NTC officials have said Saif al-Islam is hiding in Libya's southern desert after failing to find a safe haven in a neighboring country like Algeria or Niger, which have offered refuge to the other four Gaddafi children who survived the eight-month civil war.

Any surrender would mark a U-turn by Saif al-Islam, an internationally well-connected philanthropist and liberal reformer who turned abruptly into a soldier ready to die rather than capitulate when rebels rose up against his father.

"We fight here in Libya; we die here in Libya," he told Reuters Television in an interview earlier this year.

He now appears to prefer the prospect of a Dutch prison cell rather than risk falling into the hands of NTC forces.

NTC fighters seized Muammar Gaddafi last week after they overran his hometown of Sirte.
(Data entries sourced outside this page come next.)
-- ==== Sys2Proof/Machine/Ops.lean ====
section
/-! DEFINITION. The shared operations: byte and word conversions (R7, R8), the views of the working block, the
length counter and the digest (R14, R16, R21), the command latch (R18), and the report of an error (R10, R138),
which is all this hardware has for an exception: it saves nothing, changes no mode and has no return (R145, R146). -/

namespace Sys2Proof.Machine

/-! Byte and word conversions. -/

/-- `byte_j(v)` = `v[63-8j : 56-8j]`: byte 0 is the most significant (R7). -/
def byteOf (j : Nat) (v : Word64) : Byte := v.extractLsb' (56 - 8 * j) 8

/-- `be64(b0..b7)`, the big-endian word of 8 bytes (R7). -/
def be64 (b : Fin 8 → Byte) : Word64 := b 0 ++ b 1 ++ b 2 ++ b 3 ++ b 4 ++ b 5 ++ b 6 ++ b 7

/-- `ROTR64(v, n)` (R8). -/
def rotr64 (v : Word64) (n : Nat) : Word64 := v.rotateRight n

/-- Bit `q` of a byte, counted from the most significant (R14). -/
def byteBit (b : Byte) (q : Nat) : Bool := b.getMsbD q

/-- A byte with bit `q`, counted from the most significant, set to `m`. -/
def setByteBit (b : Byte) (q : Nat) (m : Bool) : Byte :=
  (b &&& ~~~(0x80#8 >>> q)) ||| (if m then 0x80#8 >>> q else 0)

/-! The three views of a 64-byte block (R14). -/

/-- A block of zeros. -/
def zeroBlock : Block := Vector.replicate 64 0

/-- `W.byte[k]`, for k in 0..63 (R14). -/
def blockByte (w : Block) (k : Nat) : Byte := w[k]?.getD 0

/-- `W.byte[k] <- b`. -/
def setBlockByte (w : Block) (k : Nat) (b : Byte) : Block := w.setIfInBounds k b

/-- `W.bit[p]`, which is bit `7 - (p mod 8)` of `W.byte[p div 8]`, for p in 0..511 (R14). -/
def blockBit (w : Block) (p : Nat) : Bool := byteBit (blockByte w (p / 8)) (p % 8)

/-- `W.bit[p] <- m`. -/
def setBlockBit (w : Block) (p : Nat) (m : Bool) : Block :=
  setBlockByte w (p / 8) (setByteBit (blockByte w (p / 8)) (p % 8) m)

/-- `W.word[i]`, the big-endian word of bytes 8i to 8i+7 (R14, R38 a). -/
def blockWord (w : Block) (i : Nat) : Word64 := be64 fun k => blockByte w (8 * i + k)

/-- Bytes `lo` to `hi - 1` set to 0, every other byte as it was. -/
@[irreducible] def zeroBytes (w : Block) (lo hi : Nat) : Block :=
  Vector.ofFn fun k : Fin 64 => if lo ≤ k.val ∧ k.val < hi then 0 else w[k]

/-! Views of the other registers. -/

/-- `LEN.byte[k]`, for k in 0..31: byte 0 is the most significant (R16). -/
def lenByte (len : Length) (k : Nat) : Byte := len.extractLsb' (248 - 8 * k) 8

/-- The big-endian serialization of the 8 words of HashState: `DIGEST.byte[8i+k] = byte_k(H[i])` (R21, R112). -/
@[irreducible] def serWords (h : Words) : Block :=
  Vector.ofFn fun p : Fin 64 => byteOf (p.val % 8) (h[p.val / 8]'(by omega))

/-- The block whose bytes 32 to 63 are `LEN.byte[0..31]`, every other byte as it was (R110). -/
@[irreducible] def withLength (w : Block) (len : Length) : Block :=
  Vector.ofFn fun p : Fin 64 => if p.val < 32 then w[p] else lenByte len (p.val - 32)

/-- `DIGEST_k`, bytes 4k to 4k+3, byte 4k in bits 31:24 (R39, R127). -/
def digestReg (d : Block) (k : Nat) : Word32 :=
  blockByte d (4 * k) ++ blockByte d (4 * k + 1) ++ blockByte d (4 * k + 2) ++ blockByte d (4 * k + 3)

/-- `DIN_HI = DIN[63:32]` (R39). -/
def dinHi (d : Word64) : Word32 := d.extractLsb' 32 32

/-- `DIN_LO = DIN[31:0]` (R39). -/
def dinLo (d : Word64) : Word32 := d.extractLsb' 0 32

/-- The eight zero words. -/
def zeroWords : Words := Vector.replicate 8 0

/-! The command latch and the report of an error. -/

/-- Acceptance of a word: `CMDL <- w`, `DINL <- DIN`, `BUSY <- 1` (R18, R123). -/
def Engine.latch (e : Engine) (w : Word32) : Engine :=
  { e with cmdl := w, dinl := e.din, busy := true }

/-- `raise ERR_x` (R10): the sticky flag is set and nothing else changes; BUSY falls with the completion of the
command, as for every command (R138). -/
def Engine.raise (e : Engine) (c : ErrCode) : Engine := e.setFlag c

/-- The end of a command: `BUSY <- 0` (R124). -/
def Engine.complete (e : Engine) : Engine := { e with busy := false }

/-- The state with its engine changed. -/
def State.mapEngine (s : State) (f : Engine → Engine) : State := { s with engine := f s.engine }

/-- The state with the command of its engine ended (R124). -/
def State.complete (s : State) : State := s.mapEngine Engine.complete

/-- The state in which the pending command is rejected with an error (R138). -/
def State.reject (s : State) (c : ErrCode) : State := (s.mapEngine fun e => e.raise c).complete

end Sys2Proof.Machine
end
Within hours he was dead, although it remains unclear who killed him, and his rotting corpse was put on public display for four days before being buried in a secret desert grave on Tuesday.
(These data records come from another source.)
-- ==== Sys2Proof/Machine/Finalizer.lean ====
section
/-! DEFINITION. The FINALIZE command: padding, the final compressions and the digest (43_finalizer.md). -/

namespace Sys2Proof.Machine

/-- F_PAD: the next unwritten bit becomes 1 (R107). -/
def Engine.padBit (e : Engine) : Engine := { e with w := setBlockBit e.w e.nb.toNat true }

/-- F_PAD's byte cursor: the byte after the one that holds the pad bit, 1..64 (R107). -/
def Engine.padCursor (e : Engine) : Nat := e.nb.toNat / 8 + 1

/-- F_SPILL: zero-fill from byte `fc` to the block boundary, compress, clear the block (R108). -/
def Engine.spill (e : Engine) (fc : Nat) : Engine :=
  { e with h := compress (zeroBytes e.w fc 64) e.h, w := zeroBlock }

/-- F_FILL: zero-fill from byte `fc` up to byte 32 (R109). -/
def Engine.fillToLength (e : Engine) (fc : Nat) : Engine := { e with w := zeroBytes e.w fc Config.lengthOffset }

/-- F_LEN: `W.byte[32 + k] <- LEN.byte[k]` for k = 0..31 (R110). -/
def Engine.writeLength (e : Engine) : Engine := { e with w := withLength e.w e.len }

/-- F_LAST: compress the final block (R111). -/
def Engine.compressLast (e : Engine) : Engine := { e with h := compress e.w e.h }

/-- F_OUT: latch the digest; DV <- 1, W <- 0, NB <- 0, PH <- DONE (R112, R113). -/
def Engine.output (e : Engine) : Engine :=
  { e with digest := serWords e.h, dv := true, w := zeroBlock, nb := 0, ph := .done }

/-- FINALIZE (R105): in phase DONE it raises ERR_SEQ (R139). -/
def Engine.finalize (e : Engine) : Engine :=
  match e.ph with
  | .done => e.raise .seq
  | .accum =>
    let fc := e.padCursor
    let padded := e.padBit
    let filled := if Config.lengthOffset < fc then (padded.spill fc).fillToLength 0 else padded.fillToLength fc
    filled.writeLength.compressLast.output

/-- The meaning of `final` (R105). -/
def execFinal (s : State) : Host.Outcome State Fault Refusal := .next (s.mapEngine Engine.finalize)

/-! The same procedure as the state machine of R106, step by step. A model may execute it as one function (R106). -/

/-- The state FS of the finalizer (R25, R106). -/
inductive FinState where
  | pad
  | spill
  | fill
  | len
  | last
  | out
  /-- The command has ended. -/
  | ended
deriving DecidableEq, Repr

/-- The finalizer while a FINALIZE executes: FS, FC (R25) and the engine it works on. -/
structure FinRegs where
  fs : FinState
  fc : Nat
  engine : Engine
deriving DecidableEq, Repr

/-- A FINALIZE that passes the phase check starts in F_PAD (R106). FC then holds any value `fc`, which F_PAD overwrites
unread: R25 leaves it open, and the model takes it as an argument (DESIGN CHOICE, log 23). -/
def FinRegs.start (fc : Nat) (e : Engine) : FinRegs := ⟨.pad, fc, e⟩

/-- One step of the state machine (R106). -/
def FinRegs.step (f : FinRegs) : FinRegs :=
  match f.fs with
  | .pad =>
    ⟨if Config.lengthOffset < f.engine.padCursor then .spill else .fill, f.engine.padCursor, f.engine.padBit⟩
  | .spill => ⟨.fill, 0, f.engine.spill f.fc⟩
  | .fill => ⟨.len, f.fc, f.engine.fillToLength f.fc⟩
  | .len => ⟨.last, f.fc, f.engine.writeLength⟩
  | .last => ⟨.out, f.fc, f.engine.compressLast⟩
  | .out => ⟨.ended, f.fc, f.engine.output⟩
  | .ended => f

/-- `n` steps of the state machine. -/
def FinRegs.run : Nat → FinRegs → FinRegs
  | 0, f => f
  | n + 1, f => FinRegs.run n f.step

/-- The number of compressions that one step of the state machine performs: F_SPILL and F_LAST one each (R106). -/
def FinRegs.compressions (f : FinRegs) : Nat := if f.fs = .spill ∨ f.fs = .last then 1 else 0

/-- The number of compressions in `n` steps. -/
def FinRegs.runCompressions : Nat → FinRegs → Nat
  | 0, _ => 0
  | n + 1, f => f.compressions + FinRegs.runCompressions n f.step

end Sys2Proof.Machine
end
At the United Nations, envoys said the Security Council planned to end U.N. authorization this week for a no-fly zone and NATO intervention in Libya despite calls from the NTC for it to wait.

The Security Council made the authorization in March to protect Libyans from the forces that Muammar Gaddafi had deployed to suppress pro-democracy uprisings across the country.

Libya's people were "looking forward to terminating the no-fly zone over Libya as well as terminating the mandate accorded by Security Council resolution 1973 to protect civilians as soon as possible," Libyan Deputy U.N. Ambassador Ibrahim Dabbashi told the 15-nation council on Wednesday.

"In accordance with the initial assessments, the date of October 31 is a logical date to terminate this mandate," he said.

But he said the NTC had not yet made an official decision on whether to request termination of the U.N. mandate, which authorized members of NATO and other U.N. member states to take "all necessary measures" to protect Libyan civilians.

NATO bombing prevented Muammar Gaddafi's forces from taking the rebel stronghold of Benghazi and allowed often disorganized rebel units to eventually control the whole county.

Dabbashi said the government needed more time to assess the security situation in Libya and its ability to monitor its borders.

Western diplomats said issues the NTC had suggested it would like NATO to help with, including border security, fell outside the U.N. mandate to protect civilians and enforce a no-fly zone.

"The job was to protect civilians and from NATO's point of view, that mission has been accomplished," a diplomat told Reuters on condition of anonymity. "There's no point in delaying termination of the mandate."